20% Down is NOT Always Required to Buy a Home


In a market where prices, salaries, bonuses and the number of people circling on the few available properties are all HIGH, its easy to get caught up in the old myth that you MUST put down 20% to buy a home in San Francisco. It has actually stopped many would-be buyers from owning a home, an is a concept/mindset from generations ago. Many experts, including parents and financial advisors, have stated you must put down 20% in order to have skin in the game and really be serious about buying. In fact, making a large down payment on a home can sometimes put your money more at risk than making a significantly lower down payment.

There are some obvious loan products in the market that allows for lower down payment, including FHA and USDA loans. down payment assistance programs and also piggy back loans (splitting the balance into 2 mortgages). While these may not always be optimal on San Francisco properties, there are surrounding markets in the Bay Area that have a better climate of properties that match with such loans. However, in the city or outside it, there are 3 and 5% down loan options (conventional loan programs) that can make a lot of sense and have attractive financing caveats.

Recently, I was working with a buyer that had struck out on 2 previous offers where he was intending to put down 20%. In a strong market like the one we are in here in the Bay Area, faster appreciation rates can be put to work for you and allow for a lower down payment but also a higher potential sales price point, thus making you more competitive. In the case of my buyer, we looked at a solid 15% down payment program with no PMI and still very good interest rates. This allowed him to come in at a higher price point and finally win his offer. 6 months later, due to appreciation, we are refinancing him as if he had put down 20% in the first place into a more traditional product. He got in, rode some appreciation from the Bay Area market, and let the market make up the difference for him in short time.

In most all cases, there are no differences in costs between loans with less than 20% down and those with. Underwriting guidelines can vary, of course, so its important to be fully pre-underwritten in advance of making any offers with this strategy. Ultimately, it can be to your advantage to look at putting down less than 20%.

  • You leave more cash available to yourself, in the event of something unforeseen or to perhaps make some initial improvements/enhancements to the home right away.

  • You are able to buy sooner. Don’t let the market get away from you, just get IN.

  • You can invest cash elsewhere, where it can actually earn you a better return.

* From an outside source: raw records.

/-- 41_scaler_codec.md R72, derived: the round trip of a scale. A code differs from its product by at most 1/2, or by 1
in the one clamped case. SDECOMPRESS right after a successful SCOMPRESS ends without error; a scale of a degenerate chunk
comes back as it was, and a scale `x` of a chunk of absmax `a` comes back within `a / 128`, or `a / 256` where its centered
value is not within `a / 256` of `+a`, each up to `δ`, the errors of the binary32 roundings of R66 to R71: the difference
`v`, the factor `f` of `128 / a`, the product `p`, the quotient `d` and the sum `r`. The last clause is the example of
R75 and R76: the round trip is lossy. -/
def Obligations.ScaleRoundTripIsLossyAndBounded : Prop :=
  (∀ p : Num32, isFinite p = true → |real p| ≤ 128 →
    |((sat8 (rint p)).toInt : ℚ) - real p| ≤ 1 ∧
    (real p ≤ 255 / 2 → |((sat8 (rint p)).toInt : ℚ) - real p| ≤ 1 / 2)) ∧
  (∀ s t : State, exec .scompress s = .next t → t.errors = ⟨0, 0, 0, 0⟩ →
    ∃ u : State, exec .sdecompress t = .next u ∧ u.errors = ⟨0, 0, 0, 0⟩ ∧ u.vr.length = s.va.length ∧
      ∀ (i k : Nat) (mean x v a f p d r : Num32) (q : ℚ),
        i < s.va.length → k = s.regK.toNat → mean = t.regSM → x = s.va.getD i 0 → v = fsub x mean →
        a = (absmaxPerBlock (s.va.map fun y => fsub y mean) k).getD (i / k) 0 → f = t.sf.getD (i / k) 0 →
        p = fmul v f → q = (t.sq.getD i 0).toInt → d = fdiv (i2f (t.sq.getD i 0).toInt) f → r = u.vr.getD i 0 →
        isFinite mean = true →
        (∀ j < k, isFinite (s.va.getD (i / k * k + j) 0) = true ∧
          isFinite (fsub (s.va.getD (i / k * k + j) 0) mean) = true) →
          (isZero a = true → real r = real x) ∧
          (isZero a = false → isFinite (fmul 0x40000000#32 a) = true →
            isFinite (fdiv 0x43800000#32 (fmul 0x40000000#32 a)) = true →
              (roundsTo (real x - real mean) v ∧ roundsTo (128 / real a) f ∧ roundsTo (real v * real f) p ∧
                roundsTo (q / real f) d ∧ (isFinite d = true → roundsTo (real d + real mean) r)) ∧
              ∀ δ : ℚ, δ = |real v - (real x - real mean)| + |real p - 128 * real v / real a| * (real a / 128) +
                  |real d - q * (real a / 128)| + |real r - (real d + real mean)| →
                |real r - real x| ≤ real a / 128 + δ ∧
                (real v ≤ real a - real a / 256 → |real r - real x| ≤ real a / 256 + δ))) ∧
  ∀ s : State, s.va = [0x3F000000#32, 0x3FC00000#32] → s.regK = 2 →
    ∃ t u : State, exec .scompress s = .next t ∧ t.sq = [0x80#8, 0x7F#8] ∧ t.sf = [0x43800000#32] ∧
      t.regSM = 0x3F800000#32 ∧ exec .sdecompress t = .next u ∧ u.vr = [0x3F000000#32, 0x3FBF8000#32]

/-! ## ElementCodec -/

/-- 42_element_codec.md R78, R77: each word of the CodeTable after reset is the binary32 value nearest to its decimal
literal, and the words are strictly increasing. -/
def Obligations.CodeTableRoundsTheLiterals : Prop :=
  (∀ i < 16, roundsTo (tableLiteral.getD i 0) (tableWord State.reset.params.codeTable i)) ∧
  ∀ i < 15, real (tableWord State.reset.params.codeTable i) < real (tableWord State.reset.params.codeTable (i + 1))

/-- 42_element_codec.md R84, R79, R80, derived: QNEAREST cannot fail; RI becomes a code 0 to 15, for a finite XV the index
of a nearest entry of the block's CodeTable and of the equally near ones the smallest; nothing but RI and the error
registers changes. For an XV that is infinite or NaN, that the command runs with a free code is the model's choice (log
entry 3). -/
def Obligations.QnearestPicksNearestSmallestIndex : Prop :=
  ∀ s : State, ∃ code : U4,
    exec .qnearest s = .next { s with regRI := code.setWidth 32, errors := ⟨0, 0, 0, 0⟩ } ∧
    (isFinite s.regXV = true → ∀ j < 16,
      |real (tableWord s.params.codeTable code.toNat) - real s.regXV| ≤
        |real (tableWord s.params.codeTable j) - real s.regXV| ∧
      (|real (tableWord s.params.codeTable code.toNat) - real s.regXV| =
        |real (tableWord s.params.codeTable j) - real s.regXV| → code.toNat ≤ j))

/-- 42_element_codec.md R81, 93_implementation_defined.md U7, derived: for every CodeTable U7 allows, the code is the
number of midpoints strictly below the value. -/
def Obligations.NearestCountsMidpointsBelow : Prop :=
  ∀ (ct : CodeTable) (v : Num32), codeTableWf ct → isFinite v = true →
    (quantizeNearest ct v).toNat = ((List.range 15).filter fun i => decide (Machine.midpoint ct i < real v)).length

/-- 42_element_codec.md R81, R82, R83, derived: on the default CodeTable the five ties keep the smaller index, and for
every CodeTable 93_implementation_defined.md U7 allows, every entry is its own nearest and ceiling code. -/
def Obligations.NearestOnTiesAndEntries : Prop :=
  (quantizeNearest defaultCodeTable 0xBF591D15#32 = 0 ∧ quantizeNearest defaultCodeTable 0xBF1C538F#32 = 1 ∧
    quantizeNearest defaultCodeTable 0xBE703AFB#32 = 4 ∧ quantizeNearest defaultCodeTable 0xBD3A92A3#32 = 6 ∧
    quantizeNearest defaultCodeTable 0x3D230553#32 = 7) ∧
  ∀ ct : CodeTable, codeTableWf ct → ∀ i : U4,
    quantizeNearest ct (dequantize ct i) = i ∧ quantizeCeil ct (dequantize ct i) = i

/-- 42_element_codec.md R85, R82: DEQUANT fails with check 9 when the whole of XI exceeds 15, and otherwise RV becomes
the table word; nothing but RV and the error registers changes. -/
def Obligations.DequantReadsTableOrFails : Prop :=
  ∀ s : State,
    (15 < s.regXI.toNat →
      exec .dequant s = .next { s with errors := ⟨3, 9, 15, s.regXI⟩ }) ∧
    (s.regXI.toNat ≤ 15 →
      exec .dequant s = .next { s with regRV := tableWord s.params.codeTable s.regXI.toNat, errors := ⟨0, 0, 0, 0⟩ })

/-- 42_element_codec.md R86, R83, derived: QCEIL cannot fail; RI becomes a code 0 to 15, for a finite XV the smallest index
whose entry of the block's CodeTable is not below it, or 15 where there is none; nothing but RI and the error registers
changes. For an XV that is infinite or NaN, that the command runs with a free code is the model's choice (log entry
3). -/
def Obligations.QceilPicksSmallestEntryNotBelow : Prop :=
  ∀ s : State, ∃ code : U4,
    exec .qceil s = .next { s with regRI := code.setWidth 32, errors := ⟨0, 0, 0, 0⟩ } ∧
    (isFinite s.regXV = true →
      ((∃ j < 16, real s.regXV ≤ real (tableWord s.params.codeTable j)) →
        real s.regXV ≤ real (tableWord s.params.codeTable code.toNat) ∧
        ∀ j < code.toNat, real (tableWord s.params.codeTable j) < real s.regXV) ∧
      ((∀ j < 16, real (tableWord s.params.codeTable j) < real s.regXV) → code = 15))

/-! ## Packer -/

/-- 43_packer.md R92, R89; 20_memory.md R38: PACK fails with check 10 on an odd number of codes, and otherwise puts the
code of the even index in the high nibble and of the odd index in the low one; nothing but PK and the error registers
changes. -/
def Obligations.PackJoinsNibblePairs : Prop :=
  ∀ s : State,
    (s.cd.length % 2 ≠ 0 → exec .pack s = .next { s with errors := reported 1 10 2 s.cd.length }) ∧
    (s.cd.length % 2 = 0 →
      ∃ pk : List U8,
        exec .pack s = .next { s with pk := pk, errors := ⟨0, 0, 0, 0⟩ } ∧
        pk.length = s.cd.length / 2 ∧
        ∀ k < s.cd.length / 2,
          (pk.getD k 0).toNat = 16 * (s.cd.getD (2 * k) 0).toNat + (s.cd.getD (2 * k + 1) 0).toNat)

/-- 43_packer.md R93, R90: UNPACK cannot fail and splits every byte, high nibble first; nothing but CD and the error
registers changes. -/
def Obligations.UnpackSplitsBytes : Prop :=
  ∀ s : State, ∃ cd : List U4,
    exec .unpack s = .next { s with cd := cd, errors := ⟨0, 0, 0, 0⟩ } ∧
    cd.length = 2 * s.pk.length ∧
    ∀ k < s.pk.length,
      (cd.getD (2 * k) 0).toNat = (s.pk.getD k 0).toNat / 16 ∧
      (cd.getD (2 * k + 1) 0).toNat = (s.pk.getD k 0).toNat % 16

/-- 43_packer.md R91, derived: pack and unpack are exact inverses. -/
def Obligations.PackAndUnpackAreInverse : Prop :=
  (∀ codes : List U4, codes.length % 2 = 0 → unpackBytes (packCodes codes) = codes) ∧
  ∀ bytes : List U8, packCodes (unpackBytes bytes) = bytes

/-! ## PackedWeightCodec -/

/-- 44_packed_weight_codec.md R96; 00_scope.md R12, R34(b); 60_exceptions.md R112: the seven checks of ENCODE, the first
failing one reported; the product of the shape is exact, 1 for no dimension, and reported as `2^32 - 1` from `2^32` on;
nothing but the error registers changes. -/
def Obligations.EncodeReportsFirstFailingCheck : Prop :=
  ∀ s : State,
    (s.raw.length = 0 → exec .encode s = .next { s with errors := reported 1 20 1 0 }) ∧
    (s.raw.length ≠ 0 →
      ((∃ d ∈ s.shape, d = 0) ∨ (s.shape.map BitVec.toNat).prod ≠ s.raw.length →
        exec .encode s = .next { s with errors := reported 1 21 s.raw.length (s.shape.map BitVec.toNat).prod } ∧
        (2 ^ 32 ≤ (s.shape.map BitVec.toNat).prod →
          exec .encode s = .next { s with errors := ⟨1, 21, cut32 s.raw.length, 0xFFFFFFFF#32⟩ })) ∧
      ((∀ d ∈ s.shape, d ≠ 0) → (s.shape.map BitVec.toNat).prod = s.raw.length →
        (s.regB = 0 → exec .encode s = .next { s with errors := reported 1 22 1 0 }) ∧
        (s.regB ≠ 0 →
          (s.raw.length % s.regB.toNat ≠ 0 →
            exec .encode s = .next { s with errors := reported 1 23 s.regB.toNat s.raw.length }) ∧
          (s.raw.length % s.regB.toNat = 0 →
            (s.regS = 0 → exec .encode s = .next { s with errors := reported 1 24 1 0 }) ∧
            (s.regS ≠ 0 →
              (s.raw.length / s.regB.toNat % s.regS.toNat ≠ 0 →
                exec .encode s =
                  .next { s with errors := reported 1 25 s.regS.toNat (s.raw.length / s.regB.toNat) }) ∧
              (s.raw.length / s.regB.toNat % s.regS.toNat = 0 → s.raw.length % 2 ≠ 0 →
                exec .encode s = .next { s with errors := reported 1 26 2 s.raw.length }))))))

/-- 44_packed_weight_codec.md R96, R97, R98: when all checks pass ENCODE replaces the seven fields of W: the sizes and
the shape as given, the codes, factors and mean of the block scales, and per pair of elements the nearest codes of the
normalized values; nothing but W and the error registers changes. On a RAW element that is not finite, and on a factor to
which 41_scaler_codec.md R68 gives no meaning, that ENCODE runs, with free values and with the branch it takes on a scale
that is not finite, is the model's choice (log entries 3 and 4). -/
def Obligations.EncodeBuildsAggregate : Prop :=
  ∀ s : State,
    s.raw.length ≠ 0 → (∀ d ∈ s.shape, d ≠ 0) → (s.shape.map BitVec.toNat).prod = s.raw.length →
    s.regB ≠ 0 → s.raw.length % s.regB.toNat = 0 → s.regS ≠ 0 →
    s.raw.length / s.regB.toNat % s.regS.toNat = 0 → s.raw.length % 2 = 0 →
      ∃ (scales : List Num32) (code : Nat → U4) (packed : List U8),
        scales = absmaxPerBlock (s.raw.map (widen s.params.rawFmt)) s.regB.toNat ∧
        exec .encode s = .next { s with
          w := {
            blockSize := s.regB
            scalerBlockSize := s.regS
            originalShape := s.shape
            quantizedScalers := (compress scales s.regS.toNat).codes
            quantizationFactor := (compress scales s.regS.toNat).factors
            scalerMean := (compress scales s.regS.toNat).mean
            packedBytes := packed }
          errors := ⟨0, 0, 0, 0⟩ } ∧
        scales.length = s.raw.length / s.regB.toNat ∧
        (∀ i < s.raw.length,
          (isZero (scales.getD (i / s.regB.toNat) 0) = true → code i = quantizeNearest s.params.codeTable 0x00000000#32) ∧
          (isZero (scales.getD (i / s.regB.toNat) 0) = false →
            code i = quantizeNearest s.params.codeTable
              (fdiv (widen s.params.rawFmt (s.raw.getD i 0)) (scales.getD (i / s.regB.toNat) 0)))) ∧
        packed.length = s.raw.length / 2 ∧
        ∀ k < s.raw.length / 2, (packed.getD k 0).toNat = 16 * (code (2 * k)).toNat + (code (2 * k + 1)).toNat

/-- 44_packed_weight_codec.md R97: a zero scale normalizes to `+0`; otherwise an element no larger than the scale
normalizes into `[-1, 1]`, and one equal to it to exactly `+1.0` or `-1.0`. -/
def Obligations.NormalizedElementsStayInUnitRange : Prop :=
  ∀ x scale : Num32, isFinite x = true → isFinite scale = true →
    (isZero scale = true → Machine.normalize x scale = 0x00000000#32) ∧
    (0 < real scale → |real x| ≤ real scale →
      isFinite (Machine.normalize x scale) = true ∧ |real (Machine.normalize x scale)| ≤ 1 ∧
      (real x = real scale → Machine.normalize x scale = 0x3F800000#32) ∧
      (real x = -real scale → Machine.normalize x scale = 0xBF800000#32))

/-- 44_packed_weight_codec.md R102, derived: the round trip of an element, up to the final `narrow`. In the default
CodeTable no gap is larger than the first. With a CodeTable 93_implementation_defined.md U7 allows, whose half-gaps are at
most `h`, a normalized element is recovered within `h`, and an element no larger than its scale within `h` times the scale
plus what the recovered scale differs from it, up to the errors of the two binary32 roundings: the quotient `n` and the
product `y`. In a block of scale zero every element comes back as zero. -/
def Obligations.ElementRoundTripIsBounded : Prop :=
  (∀ i < 15, real (tableWord defaultCodeTable (i + 1)) - real (tableWord defaultCodeTable i) ≤
    real (tableWord defaultCodeTable 1) - real (tableWord defaultCodeTable 0)) ∧
  ∀ (ct : CodeTable) (h : ℚ), codeTableWf ct →
    (∀ i < 15, real (tableWord ct (i + 1)) - real (tableWord ct i) ≤ 2 * h) →
      (∀ v : Num32, isFinite v = true → |real v| ≤ 1 →
        |real (tableWord ct (quantizeNearest ct v).toNat) - real v| ≤ h) ∧
      ∀ x scale recovered n t y : Num32,
        isFinite x = true → isFinite scale = true → |real x| ≤ real scale → isFinite recovered = true →
        n = Machine.normalize x scale →
        t = tableWord ct (quantizeNearest ct n).toNat → y = fmul t recovered →
          (real scale = 0 → real y = real x) ∧
          (0 < real scale →
            roundsTo (real x / real scale) n ∧ roundsTo (real t * real recovered) y ∧
            |real y - real x| ≤ h * real scale + |real recovered - real scale| +
              |real n - real x / real scale| * real scale + |real y - real t * real recovered|)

There is the “PMI” argument, on the other side. This is an insurance you will have to pay for not putting down 20% in the first place. Despite all its negative appearance, PMI is actually a good investment. Over the last 5 years, PMI has yielded a 520 percent return to homebuyers that took it on. On average, a buyer taking on PMI (for the short run) has paid out pennies in comparison to what they have netted back in appreciation from a hot real estate market. Definitely some food for thought for Bay Area buyers as we rethink the entire mindset of how much should we be putting down when buying a home.